Operations and Deployment Guide
This guide covers everything an operator needs to run EvilTwin: bootstrapping the environment, performing database migrations, running in production with TLS, and handling day-2 operational tasks like backups and scaling.
Understanding the Service Topology
EvilTwin is a multi-service application orchestrated with Docker Compose. Here is how the services relate to each other:
In production, the Deception Network (honeypots) must be on a separate network segment from the Management Network. This prevents a compromised honeypot from communicating directly with the backend database or SDN controller.

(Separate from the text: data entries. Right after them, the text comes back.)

/-- 70 R140, 10 R22: Reset is available in every state, clears `FAULT` and `FCAUSE`, leaves `LEN` and the host's own lists as
they were, and leaves each buffer with `LEN` elements. Nothing is said of the elements, `R` and `T`: they are unspecified. -/
def Obligations.ResetClearsTheFault : Prop :=
  ∀ (s : State) (rest : List Move), s.pending = .reset :: rest →
    ∃ s', step s = .next s' ∧ s'.fault = false ∧ s'.fcause = 0#2 ∧ s'.cfg = s.cfg ∧
      Memory.wf s'.a s.cfg.len = true ∧ Memory.wf s'.b s.cfg.len = true ∧ s'.pending = rest ∧ s'.replies = s.replies

/-- The invariant: `LEN` in its range, each buffer exactly `LEN` elements, `FAULT = 0` iff `FCAUSE = 0` (00 R8, 10 R10, R11,
R19). Every step keeps it. -/
def Obligations.EveryStepKeepsTheStateWellFormed : Prop :=
  ∀ s s' : State, s.wf = true → step s = .next s' → s'.wf = true

/-- 10 R22: the reset state of every instance meets the invariant, with `FAULT = 0` and `FCAUSE = 0`. -/
def Obligations.ResetStateIsWellFormed : Prop :=
  (∀ c : Config, c.wf = true →
    (State.resetOf c).wf = true ∧ (State.resetOf c).cfg = c ∧ (State.resetOf c).fault = false ∧
      (State.resetOf c).fcause = 0#2) ∧
  State.reset.wf = true ∧ State.reset.fault = false ∧ State.reset.fcause = 0#2

/-- 10 R21, R11, R15: the frame of every command: it completes; `LEN`, `B` and the host's lists are unchanged; `A`, `R`, `T` are
unchanged unless its rule names them; `FAULT` and `FCAUSE` change only together. -/
def Obligations.CommandsWriteOnlyWhatTheirRuleNames : Prop :=
  ∀ (i : Instr) (s : State), ∃ s', exec i s = .next s' ∧
    s'.cfg = s.cfg ∧ s'.b = s.b ∧ s'.resets = s.resets ∧ s'.pending = s.pending ∧ s'.replies = s.replies ∧
    (writesA i = false → s'.a = s.a) ∧ (writesR i = false → s'.r = s.r) ∧ (writesT i = false → s'.t = s.t) ∧
    ((s'.fault = s.fault ∧ s'.fcause = s.fcause) ∨
      (s'.fault = true ∧ s'.a = s.a ∧ s'.r = s.r ∧ s'.t = s.t))

/-- 10 R20: the effect of a command depends on the word, `A`, `B` and `LEN` alone; on `B` only for `shared_prefix_len` and
`contains`; for `mask` on the word alone. -/
def Obligations.CommandEffectIsHistoryIndependent : Prop :=
  (∀ (w : CommandWord) (s u : State), s.fault = false → u.fault = false → s.cfg = u.cfg → s.a = u.a →
    (s.b = u.b ∨ ∀ i, decode w = .ok i → readsB i = false) →
    ∃ s' u', issue w s = .next s' ∧ issue w u = .next u' ∧ sameEffect s s' u u' ∧ s'.a = u'.a) ∧
  (∀ (w : CommandWord) (n : Nat) (s u : State), s.fault = false → u.fault = false → decode w = .ok (.mask n) →
    ∃ v, issue w s = .next { s with r := v } ∧ issue w u = .next { u with r := v })

/-! ## Buffers as bits and as numbers -/

/-- 20 R30: array bit index `i` is position `7 - (i mod 8)` of element `i div 8`. -/
def Obligations.BitIndexIsBigEndian : Prop :=
  ∀ (m : Memory) (i : Nat), m.bit i = (m.elem (i / 8)).getLsbD (7 - i % 8)

/-- 20 R31: the buffer as a number is the sum of its elements times `256 ^ (LEN-1-i)`, fits `TB` bits, and bit index `i` has
weight `2 ^ (TB-1-i)` in it. -/
def Obligations.BufferValueIsBigEndian : Prop :=
  ∀ (m : Memory) (len : Nat), Memory.wf m len = true →
    m.val = ∑ i ∈ Finset.range len, (m.elem i).toNat * 256 ^ (len - 1 - i) ∧
    m.val < 2 ^ (8 * len) ∧
    ∀ i, i < 8 * len → m.bit i = m.val.testBit (8 * len - 1 - i)

/-- 43 R100, 44 R111: for `n mod 8 ≠ 0`, the suffix mask has ones exactly at positions `7 - (n mod 8)` down to 0, its
subtraction does not wrap, and the covered mask has ones exactly at the positions above. -/
def Obligations.BoundaryMasksSplitTheElementAtTheIndex : Prop :=
  ∀ n, n % 8 ≠ 0 →
    2 ≤ (maskOf (n - 1)).toNat ∧ (suffixMask n).toNat = (maskOf (n - 1)).toNat - 1 ∧
    ∀ k, k < 8 →
      (suffixMask n).getLsbD k = decide (k ≤ 7 - n % 8) ∧ (coveredMask n).getLsbD k = decide (8 - n % 8 ≤ k)

/-! ## Bit accessors -/

/-- 40 R71: `mask` leaves in `R` the selector of position `7 - (N mod 8)`, for every `N`, and never faults. -/
def Obligations.MaskComputesTheSelector : Prop :=
  encodesAs .mask 0x0000#16 ∧
  ∀ (s : State) (n : Nat), ∃ v, exec (.mask n) s = .next { s with r := v } ∧
    v = 1#8 <<< (7 - n % 8) ∧ ∀ k, k < 8 → v.getLsbD k = decide (k = 7 - n % 8)

/-- 40 R72: `get` leaves bit `N` of `A` in `T`; `N >= TB` faults INDEX_RANGE. -/
def Obligations.GetReadsTheIndexedBit : Prop :=
  encodesAs .get 0x1000#16 ∧
  (∀ (s : State) (n : Nat), n < s.tb → exec (.get n) s = .next { s with t := s.a.bit n }) ∧
  (∀ (s : State) (n : Nat), s.tb ≤ n → faultsWith 2#2 (.get n) s)

/-- 40 R73: `set` makes bit `N` of `A` equal to `BIT` and changes no other bit; `N >= TB` faults INDEX_RANGE. -/
def Obligations.SetStoresTheBit : Prop :=
  (∀ n b, n < 256 →
    encode (.set n b) = 0x2000#16 ||| (if b = true then 0x0100#16 else 0#16) ||| BitVec.ofNat 16 n) ∧
  (∀ b, storesBit (fun n => .set n b) fun _ _ => b) ∧
  (∀ (s : State) (n : Nat) (b : Bool), s.tb ≤ n → faultsWith 2#2 (.set n b) s)

/-- 40 R74: `on` makes bit `N` of `A` 1 and changes no other bit; `N >= TB` faults INDEX_RANGE. -/
def Obligations.OnStoresOne : Prop :=
  encodesAs .on 0x3000#16 ∧ (storesBit .on fun _ _ => true) ∧
  (∀ (s : State) (n : Nat), s.tb ≤ n → faultsWith 2#2 (.on n) s)

/-- 40 R75: `off` makes bit `N` of `A` 0 and changes no other bit; `N >= TB` faults INDEX_RANGE. -/
def Obligations.OffStoresZero : Prop :=
  encodesAs .off 0x4000#16 ∧ (storesBit .off fun _ _ => false) ∧
  (∀ (s : State) (n : Nat), s.tb ≤ n → faultsWith 2#2 (.off n) s)

/-- 40 R76: `flip` inverts bit `N` of `A` and changes no other bit; twice, it restores `A`; `N >= TB` faults INDEX_RANGE. -/
def Obligations.FlipInvertsTheBit : Prop :=
  encodesAs .flip 0x5000#16 ∧ (storesBit .flip fun s n => !s.a.bit n) ∧
  (∀ (s : State) (n : Nat), n < s.tb → s.fault = false → n < 256 →
    runMoves [.issue (encode (.flip n)), .issue (encode (.flip n))] s = .next s) ∧
  (∀ (s : State) (n : Nat), s.tb ≤ n → faultsWith 2#2 (.flip n) s)

/-- 40 R77: after `set i, b`, `get i` writes `T = b`, and every bit at another index is as before the `set`. -/
def Obligations.GetAfterSetReturnsTheBit : Prop :=
  ∀ (s : State) (i : Nat) (b : Bool), s.wf = true → s.fault = false → i < s.tb →
    ∃ m, runMoves [.issue (encode (.set i b)), .issue (encode (.get i))] s = .next { s with a := m, t := b } ∧
      ∀ j, j < s.tb → j ≠ i → m.bit j = s.a.bit j

/-- 40 R78: the relations among the accessors: (a) `on`, `off` are `set` 1, `set` 0; (b) `flip` is `set` of the complement;
(c) at most bit `i` changes; (d) what `get` answers after each; (e) `get` as a shift and a mask. -/
def Obligations.BitAccessorsRelateAsStated : Prop :=
  ∀ (s : State) (i : Nat), s.wf = true → s.fault = false → i < s.tb →
    exec (.on i) s = exec (.set i true) s ∧ exec (.off i) s = exec (.set i false) s ∧
    exec (.flip i) s = exec (.set i (!s.a.bit i)) s ∧
    (∀ c ∈ [Instr.set i true, Instr.set i false, Instr.on i, Instr.off i, Instr.flip i],
      ∃ s', exec c s = .next s' ∧ ∀ j, j < s.tb → j ≠ i → s'.a.bit j = s.a.bit j) ∧
    (∃ s', runMoves [.issue (encode (.on i)), .issue (encode (.get i))] s = .next s' ∧ s'.t = true) ∧
    (∃ s', runMoves [.issue (encode (.off i)), .issue (encode (.get i))] s = .next s' ∧ s'.t = false) ∧
    (∃ s', runMoves [.issue (encode (.flip i)), .issue (encode (.get i))] s = .next s' ∧ s'.t = !s.a.bit i) ∧
    exec (.get i) s = .next { s with t := decide (((s.a.elem (i / 8) >>> (7 - i % 8)) &&& 1#8) = 1#8) }

/-! ## Increment with prefix guard -/

/-- 41 R81: the algorithm of `inc`: `A` plus 1 modulo `2 ^ TB`; for `N > 0`, if that changed the guard bit, the guard bit alone
is inverted back and the report is 1, otherwise the report is 0; for `N = 0` the report is the carry out of element 0; `N > TB`
faults LENGTH_RANGE. -/
def Obligations.IncAddsOneAndRestoresTheGuard : Prop :=
  (∀ (s : State) (n : Nat), s.wf = true → n ≤ s.tb →
    ∃ m1 m t, exec (.inc n) s = .next { s with a := m, t := t } ∧
      Memory.wf m1 s.cfg.len = true ∧ m1.val = (s.a.val + 1) % 2 ^ s.tb ∧ Memory.wf m s.cfg.len = true ∧
      (n = 0 → m = m1 ∧ (t = true ↔ s.a.val = 2 ^ s.tb - 1)) ∧
      (0 < n → (t = true ↔ m1.bit (n - 1) ≠ s.a.bit (n - 1)) ∧ m.bit (n - 1) = s.a.bit (n - 1) ∧
        ∀ j, j < s.tb → j ≠ n - 1 → m.bit j = m1.bit j)) ∧
  (∀ (s : State) (n : Nat), s.tb < n → faultsWith 3#2 (.inc n) s)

Bootstrap Checklist (Day 0)
Run these steps in order the first time you deploy EvilTwin.
Step 1: Prepare Environment Variables
# Copy the example and edit with your values
cp .env.example .env
Required values to set (the deployment will not work safely until these are changed):
| Variable | What to set it to |
|---|---|
POSTGRES_PASSWORD | A strong random password — openssl rand -hex 20 |
SECRET_KEY | A random 32-byte hex string — openssl rand -hex 32 |
CANARY_WEBHOOK_SECRET | A random 32-byte hex string — openssl rand -hex 32 |
openssl rand -hex 32 # Use this output for SECRET_KEY and CANARY_WEBHOOK_SECRET
openssl rand -hex 20 # Use this output for POSTGRES_PASSWORD
Step 2: Check for Port Conflicts
EvilTwin uses several ports. Verify they are free before starting:
# Check which ports are in use
ss -tlnp | grep -E '22|23|80|445|5432|6633|8000|8080'
If any port is in use by another service, edit docker-compose.yml to change the host-side binding.
Step 3: Build and Start Services
# Build all container images and start in the background
docker compose up --build -d
# Watch the startup progress
docker compose logs -f --tail=50
You should see each service reach a healthy or running state within 60 seconds.

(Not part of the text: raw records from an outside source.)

-- ==== Sys2Proof/Laws/Bits.lean ====
section
/-! SUPPORT. The operations over buffers as functions of the array bits. -/

namespace Sys2Proof.Machine

open Sys2Proof

/-- A property of every number an operand field can hold is a property of every byte. -/
theorem all_bytes {p : Nat → Prop} (h : ∀ x : Byte, p x.toNat) (n : Nat) (hn : n < 256) : p n := by
  have := h (BitVec.ofNat 8 n)
  rwa [BitVec.toNat_ofNat, Nat.mod_eq_of_lt hn] at this

theorem getLsbD_maskOf (n k : Nat) : (maskOf n).getLsbD k = decide (k = posOf n) := by
  have h7 : posOf n ≤ 7 := by unfold posOf; omega
  unfold maskOf
  generalize posOf n = p at h7
  by_cases hk : k < 8
  · interval_cases p <;> interval_cases k <;> rfl
  · rw [BitVec.getLsbD_of_ge _ _ (by omega)]
    have : k ≠ p := by omega
    simp [this]

theorem maskOf_congr {n n' : Nat} (h : n % 8 = n' % 8) : maskOf n = maskOf n' := by
  simp [maskOf, posOf, h]

theorem bitTest_eq_bit (m : Memory) (n : Nat) : bitTest m n = m.bit n := by
  unfold bitTest Memory.bit
  generalize m.elem (elemOf n) = v
  have h7 : posOf n ≤ 7 := by unfold posOf; omega
  unfold maskOf
  generalize posOf n = p at h7
  revert v
  interval_cases p <;> decide

theorem posOf_inj {i j : Nat} (he : elemOf i = elemOf j) (hp : posOf i = posOf j) : i = j := by
  unfold elemOf at he; unfold posOf at hp; omega

theorem suffixMask_congr {n : Nat} (h : n % 8 ≠ 0) : suffixMask n = suffixMask (n % 8) := by
  unfold suffixMask
  rw [maskOf_congr (n := n - 1) (n' := n % 8 - 1) (by omega)]

theorem getLsbD_suffixMask {n : Nat} (h : n % 8 ≠ 0) {k : Nat} (hk : k < 8) :
    (suffixMask n).getLsbD k = decide (k ≤ posOf n) := by
  rw [suffixMask_congr h]
  have hp : posOf n = posOf (n % 8) := by simp [posOf]
  rw [hp]
  have h1 : n % 8 < 8 := Nat.mod_lt _ (by decide)
  generalize n % 8 = r at *
  have h0 : 1 ≤ r := by omega
  interval_cases r <;> interval_cases k <;> rfl

/-- An update of the element of bit `n` that touches only the position of bit `n`. -/
theorem bit_modify {m : Memory} {len : Nat} (h : Memory.wf m len = true) {n : Nat} (hn : n < len * 8) (f : Byte → Byte)
    (v : Bool) (hsame : (f (m.elem (elemOf n))).getLsbD (posOf n) = v)
    (hother : ∀ k, k < 8 → k ≠ posOf n → (f (m.elem (elemOf n))).getLsbD k = (m.elem (elemOf n)).getLsbD k) (j : Nat) :
    (m.modify (elemOf n) f).bit j = if j = n then v else m.bit j := by
  have he : elemOf n < len := by unfold elemOf; omega
  unfold Memory.bit
  by_cases hej : elemOf j = elemOf n
  · rw [hej, Memory.elem_modify_same f h he]
    by_cases hj : j = n
    · subst hj; simp [hsame]
    · have : posOf j ≠ posOf n := fun hp => hj (posOf_inj hej hp)
      simp only [hj, if_false]
      exact hother _ (by unfold posOf; omega) this
  · rw [Memory.elem_modify_other m f hej]
    have : j ≠ n := fun e => hej (e ▸ rfl)
    simp [this]

theorem bit_turnBitOn {m : Memory} {len : Nat} (h : Memory.wf m len = true) {n : Nat} (hn : n < len * 8) (j : Nat) :
    (turnBitOn m n).bit j = if j = n then true else m.bit j := by
  apply bit_modify h hn
  · simp [getLsbD_maskOf]
  · intro k hk hkn; simp [getLsbD_maskOf, hkn]

theorem bit_turnBitOff {m : Memory} {len : Nat} (h : Memory.wf m len = true) {n : Nat} (hn : n < len * 8) (j : Nat) :
    (turnBitOff m n).bit j = if j = n then false else m.bit j := by
  apply bit_modify h hn
  · simp [getLsbD_maskOf]
  · intro k hk hkn
    simp only [BitVec.getLsbD_and, BitVec.getLsbD_not, getLsbD_maskOf, hk, hkn]; simp

theorem bit_invertBit {m : Memory} {len : Nat} (h : Memory.wf m len = true) {n : Nat} (hn : n < len * 8) (j : Nat) :
    (invertBit m n).bit j = if j = n then !m.bit n else m.bit j := by
  apply bit_modify h hn
  · simp [getLsbD_maskOf, Memory.bit]
  · intro k hk hkn; simp [getLsbD_maskOf, hkn]

theorem bit_map_cells {m : Memory} {len : Nat} (f : Nat → Byte → Byte) (h : Memory.wf m len = true) {j : Nat} (hj : j < len * 8) :
    Memory.bit (m.map fun c => (c.1, f c.1 c.2)) j = (f (elemOf j) (m.elem (elemOf j))).getLsbD (posOf j) := by
  unfold Memory.bit
  rw [Memory.elem_map_cells f h (by unfold elemOf; omega)]

theorem bit_zeroFrom {m : Memory} {len : Nat} (h : Memory.wf m len = true) (n : Nat) {j : Nat} (hj : j < len * 8) :
    (zeroFrom m n).bit j = if n ≤ j then false else m.bit j := by
  rw [zeroFrom, bit_map_cells (zeroElem n) h hj]
  unfold zeroElem Memory.bit
  have hp : posOf j < 8 := by unfold posOf; omega
  split
  · rename_i hlt
    have : ¬ n ≤ j := by unfold elemOf at hlt; omega
    simp [this]
  · split
    · rename_i hlt hb
      simp only [BitVec.getLsbD_and, BitVec.getLsbD_not, hp, getLsbD_suffixMask hb.2 hp, decide_true, Bool.true_and]
      have : posOf j ≤ posOf n ↔ n ≤ j := by unfold posOf; have := hb.1; unfold elemOf at this; omega
      by_cases hnj : n ≤ j <;> simp [this, hnj]
    · rename_i hlt hb
      have : n ≤ j := by
        unfold elemOf at hlt hb; omega
      simp [this]

theorem bit_onesFrom {m : Memory} {len : Nat} (h : Memory.wf m len = true) (n : Nat) {j : Nat} (hj : j < len * 8) :
    (onesFrom m n).bit j = if n ≤ j then true else m.bit j := by
  rw [onesFrom, bit_map_cells (onesElem n) h hj]
  unfold onesElem Memory.bit
  have hp : posOf j < 8 := by unfold posOf; omega
  split
  · rename_i hlt
    have : ¬ n ≤ j := by unfold elemOf at hlt; omega
    simp [this]
  · split
    · rename_i hlt hb
      simp only [BitVec.getLsbD_or, getLsbD_suffixMask hb.2 hp]
      have : posOf j ≤ posOf n ↔ n ≤ j := by unfold posOf; have := hb.1; unfold elemOf at this; omega
      by_cases hnj : n ≤ j <;> simp [this, hnj]
    · rename_i hlt hb
      have : n ≤ j := by
        unfold elemOf at hlt hb; omega
      have h255 : ∀ k, k < 8 → (0xFF#8).getLsbD k = true := by decide
      simp [this, h255 _ hp]

/-- The eight bits of an element determine it. -/
theorem elem_eq_iff_bits (x y : Byte) : x = y ↔ ∀ k, k < 8 → x.getLsbD k = y.getLsbD k :=
  ⟨fun h _ _ => h ▸ rfl, fun h => BitVec.eq_of_getLsbD_eq h⟩

/-- Two well-formed buffers with the same bits are the same data. -/
theorem Memory.ext_bits {m m' : Memory} {len : Nat} (h : Memory.wf m len = true) (h' : Memory.wf m' len = true)
    (hb : ∀ j, j < len * 8 → m.bit j = m'.bit j) : m = m' := by
  apply Memory.ext_of_wf h h'
  intro i hi
  rw [elem_eq_iff_bits]
  intro k hk
  have := hb (i * 8 + (7 - k)) (by omega)
  unfold Memory.bit elemOf posOf at this
  rwa [show (i * 8 + (7 - k)) / 8 = i by omega, show 7 - (i * 8 + (7 - k)) % 8 = k by omega] at this

/-- An element answers the test for zeros exactly when the fill would not change it. -/
theorem elemZeroFrom_iff (n i : Nat) (v : Byte) : elemZeroFrom n i v = true ↔ zeroElem n i v = v := by
  unfold elemZeroFrom zeroElem
  split
  · simp
  · split
    · generalize suffixMask n = x
      simp only [decide_eq_true_eq, elem_eq_iff_bits]
      apply forall_congr'; intro k; apply forall_congr'; intro hk
      simp only [BitVec.getLsbD_and, BitVec.getLsbD_not, BitVec.getLsbD_zero, hk]
      cases v.getLsbD k <;> simp
    · simp only [decide_eq_true_eq]; exact eq_comm

theorem elemOnesFrom_iff (n i : Nat) (v : Byte) : elemOnesFrom n i v = true ↔ onesElem n i v = v := by
  unfold elemOnesFrom onesElem
  split
  · simp
  · split
    · generalize suffixMask n = x
      simp only [decide_eq_true_eq, elem_eq_iff_bits]
      apply forall_congr'; intro k; apply forall_congr'; intro hk
      simp only [BitVec.getLsbD_and, BitVec.getLsbD_or]
      cases v.getLsbD k <;> cases x.getLsbD k <;> simp
    · simp only [decide_eq_true_eq]; exact eq_comm

theorem allZeroFrom_iff {m : Memory} (n : Nat) : allZeroFrom m n = true ↔ zeroFrom m n = m := by
  unfold allZeroFrom zeroFrom
  induction m with
  | nil => simp
  | cons c rest ih =>
    obtain ⟨k, v⟩ := c
    simp only [List.all_cons, Bool.and_eq_true, List.map_cons, List.cons.injEq, ih, elemZeroFrom_iff]
    simp

theorem allOnesFrom_iff {m : Memory} (n : Nat) : allOnesFrom m n = true ↔ onesFrom m n = m := by
  unfold allOnesFrom onesFrom
  induction m with
  | nil => simp
  | cons c rest ih =>
    obtain ⟨k, v⟩ := c
    simp only [List.all_cons, Bool.and_eq_true, List.map_cons, List.cons.injEq, ih, elemOnesFrom_iff]
    simp

theorem wf_zeroFrom (m : Memory) (n len : Nat) : Memory.wf (zeroFrom m n) len = Memory.wf m len :=
  Memory.wf_map_cells (zeroElem n) m len

theorem wf_onesFrom (m : Memory) (n len : Nat) : Memory.wf (onesFrom m n) len = Memory.wf m len :=
  Memory.wf_map_cells (onesElem n) m len

theorem allZeroFrom_iff_bits {m : Memory} {len : Nat} (h : Memory.wf m len = true) (n : Nat) :
    allZeroFrom m n = true ↔ ∀ j, n ≤ j → j < len * 8 → m.bit j = false := by
  rw [allZeroFrom_iff]
  constructor
  · intro he j hn hj
    have := bit_zeroFrom h n hj
    rw [he] at this; simpa [hn] using this
  · intro hb
    apply Memory.ext_bits (by rw [wf_zeroFrom]; exact h) h
    intro j hj
    rw [bit_zeroFrom h n hj]
    split
    · exact (hb j ‹_› hj).symm
    · rfl

theorem allOnesFrom_iff_bits {m : Memory} {len : Nat} (h : Memory.wf m len = true) (n : Nat) :
    allOnesFrom m n = true ↔ ∀ j, n ≤ j → j < len * 8 → m.bit j = true := by
  rw [allOnesFrom_iff]
  constructor
  · intro he j hn hj
    have := bit_onesFrom h n hj
    rw [he] at this; simpa [hn] using this
  · intro hb
    apply Memory.ext_bits (by rw [wf_onesFrom]; exact h) h
    intro j hj
    rw [bit_onesFrom h n hj]
    split
    · exact (hb j ‹_› hj).symm
    · rfl

theorem elem_eq_iff_bit {a b : Memory} {i : Nat} : a.elem i = b.elem i ↔ ∀ j, elemOf j = i → a.bit j = b.bit j := by
  rw [elem_eq_iff_bits]
  constructor
  · intro h j hj; unfold Memory.bit; rw [hj]; exact h _ (by unfold posOf; omega)
  · intro h k hk
    have := h (i * 8 + (7 - k)) (by unfold elemOf; omega)
    unfold Memory.bit elemOf posOf at this
    rwa [show (i * 8 + (7 - k)) / 8 = i by omega, show 7 - (i * 8 + (7 - k)) % 8 = k by omega] at this

/-- What the containment test compares, in bits. -/
theorem agreeBelow_iff (a b : Memory) (n : Nat) : agreeBelow a b n = true ↔ ∀ j, j < n → a.bit j = b.bit j := by
  have hbd : (if n % 8 ≠ 0 then decide ((a.elem (elemOf n) ^^^ b.elem (elemOf n)) &&& coveredMask n = 0x00#8) else true) = true ↔
      ∀ j, j < n → elemOf j = elemOf n → a.bit j = b.bit j := by
    split
    · rename_i h8
      rw [decide_eq_true_eq, elem_eq_iff_bits]
      constructor
      · intro h j hj hej
        have hp : posOf j < 8 := by unfold posOf; omega
        have := h _ hp
        simp only [BitVec.getLsbD_and, BitVec.getLsbD_xor, coveredMask, BitVec.getLsbD_not, hp, getLsbD_suffixMask h8 hp] at this
        have hle : ¬ posOf j ≤ posOf n := by unfold posOf; unfold elemOf at hej; omega
        simp [hle] at this
        unfold Memory.bit; rw [hej]; exact this
      · intro h k hk
        simp only [BitVec.getLsbD_and, BitVec.getLsbD_xor, coveredMask, BitVec.getLsbD_not, hk, getLsbD_suffixMask h8 hk]
        by_cases hle : k ≤ posOf n
        · simp [hle]
        · have := h (elemOf n * 8 + (7 - k)) (by unfold elemOf; unfold posOf at hle; omega) (by unfold elemOf; omega)
          unfold Memory.bit elemOf posOf at this
          rw [show (n / 8 * 8 + (7 - k)) / 8 = n / 8 by omega, show 7 - (n / 8 * 8 + (7 - k)) % 8 = k by omega] at this
          simp [elemOf, this]
    · rename_i h8
      simp only [true_iff]
      intro j hj hej; unfold elemOf at hej; omega
  unfold agreeBelow
  rw [Bool.and_eq_true, hbd, List.all_eq_true]
  simp only [List.mem_range, decide_eq_true_eq, elem_eq_iff_bit]
  constructor
  · rintro ⟨h1, h2⟩ j hj
    by_cases hej : elemOf j = elemOf n
    · exact h2 j hj hej
    · exact h1 (elemOf j) (by unfold elemOf at *; omega) j rfl
  · intro h
    exact ⟨fun i hi j hj => h j (by unfold elemOf at *; omega), fun j hj _ => h j hj⟩

/-- `clz8` of a nonzero element, in the position it names. -/
theorem clz8_spec (x : Byte) (hx : x ≠ 0#8) : clz8 x ≤ 7 ∧ x.getLsbD (7 - clz8 x) = true ∧ ∀ k, 7 - clz8 x < k → x.getLsbD k = false := by
  have h : ∀ x : Byte, x ≠ 0#8 → clz8 x ≤ 7 ∧ x.getLsbD (7 - clz8 x) = true ∧ ∀ k, k < 8 → 7 - clz8 x < k → x.getLsbD k = false := by
    decide
  refine ⟨(h x hx).1, (h x hx).2.1, fun k hk => ?_⟩
  by_cases h8 : k < 8
  · exact (h x hx).2.2 k h8 hk
  · exact BitVec.getLsbD_of_ge _ _ (by omega)
end Sys2Proof.Machine
end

Step 4: Run Database Migrations
EvilTwin uses Alembic to manage the database schema. Think of Alembic as "git for your database structure" — each migration is a versioned change to the schema.
# Apply all pending migrations to create tables and indexes
docker compose exec backend alembic upgrade head
You should see output like:
INFO [alembic.runtime.migration] Running upgrade -> abc123, Initial schema
INFO [alembic.runtime.migration] Running upgrade abc123 -> def456, Add threat fields
head means "apply all migrations up to the latest version." If you re-run this command later, it will only apply new migrations — it won't touch existing data.
Step 5: Verify Health
# Should return {"status": "healthy", "database": true, ...}
curl -s http://localhost:8000/health | python3 -m json.tool
# Should return HTTP 200 with version info
curl -I http://localhost:8000/
Step 6: Create Your First User Account
# Register an admin user
curl -X POST http://localhost:8000/auth/register \
-H "Content-Type: application/json" \
-d '{"username": "admin", "password": "StrongPass123!", "role": "admin"}'
# Log in to receive a JWT access token
curl -X POST http://localhost:8000/auth/login \
-H "Content-Type: application/json" \
-d '{"username": "admin", "password": "StrongPass123!"}'
# Save the "access_token" from the response — you will need it for API calls
Step 7: Validate Ingestion and Scoring
Simulate a honeypot event to verify the full pipeline works:
TOKEN="your_access_token_here"
# Send a test event
curl -X POST http://localhost:8000/log \
-H "Content-Type: application/json" \
-d '{
"src_ip": "203.0.113.99",
"dst_ip": "10.0.1.10",
"protocol": "ssh",
"sensor_id": "cowrie-test",
"timestamp": "2024-01-15T10:00:00Z",
"payload": {"event": "login_attempt", "username": "root", "password": "admin"}
}'
# Check that the session was created
curl -s http://localhost:8000/sessions \
-H "Authorization: Bearer $TOKEN" | python3 -m json.tool
Production Deployment
Using docker-compose.prod.yml
The docker-compose.prod.yml file adds production-specific configuration:
- No exposed ports from Postgres (database not accessible externally)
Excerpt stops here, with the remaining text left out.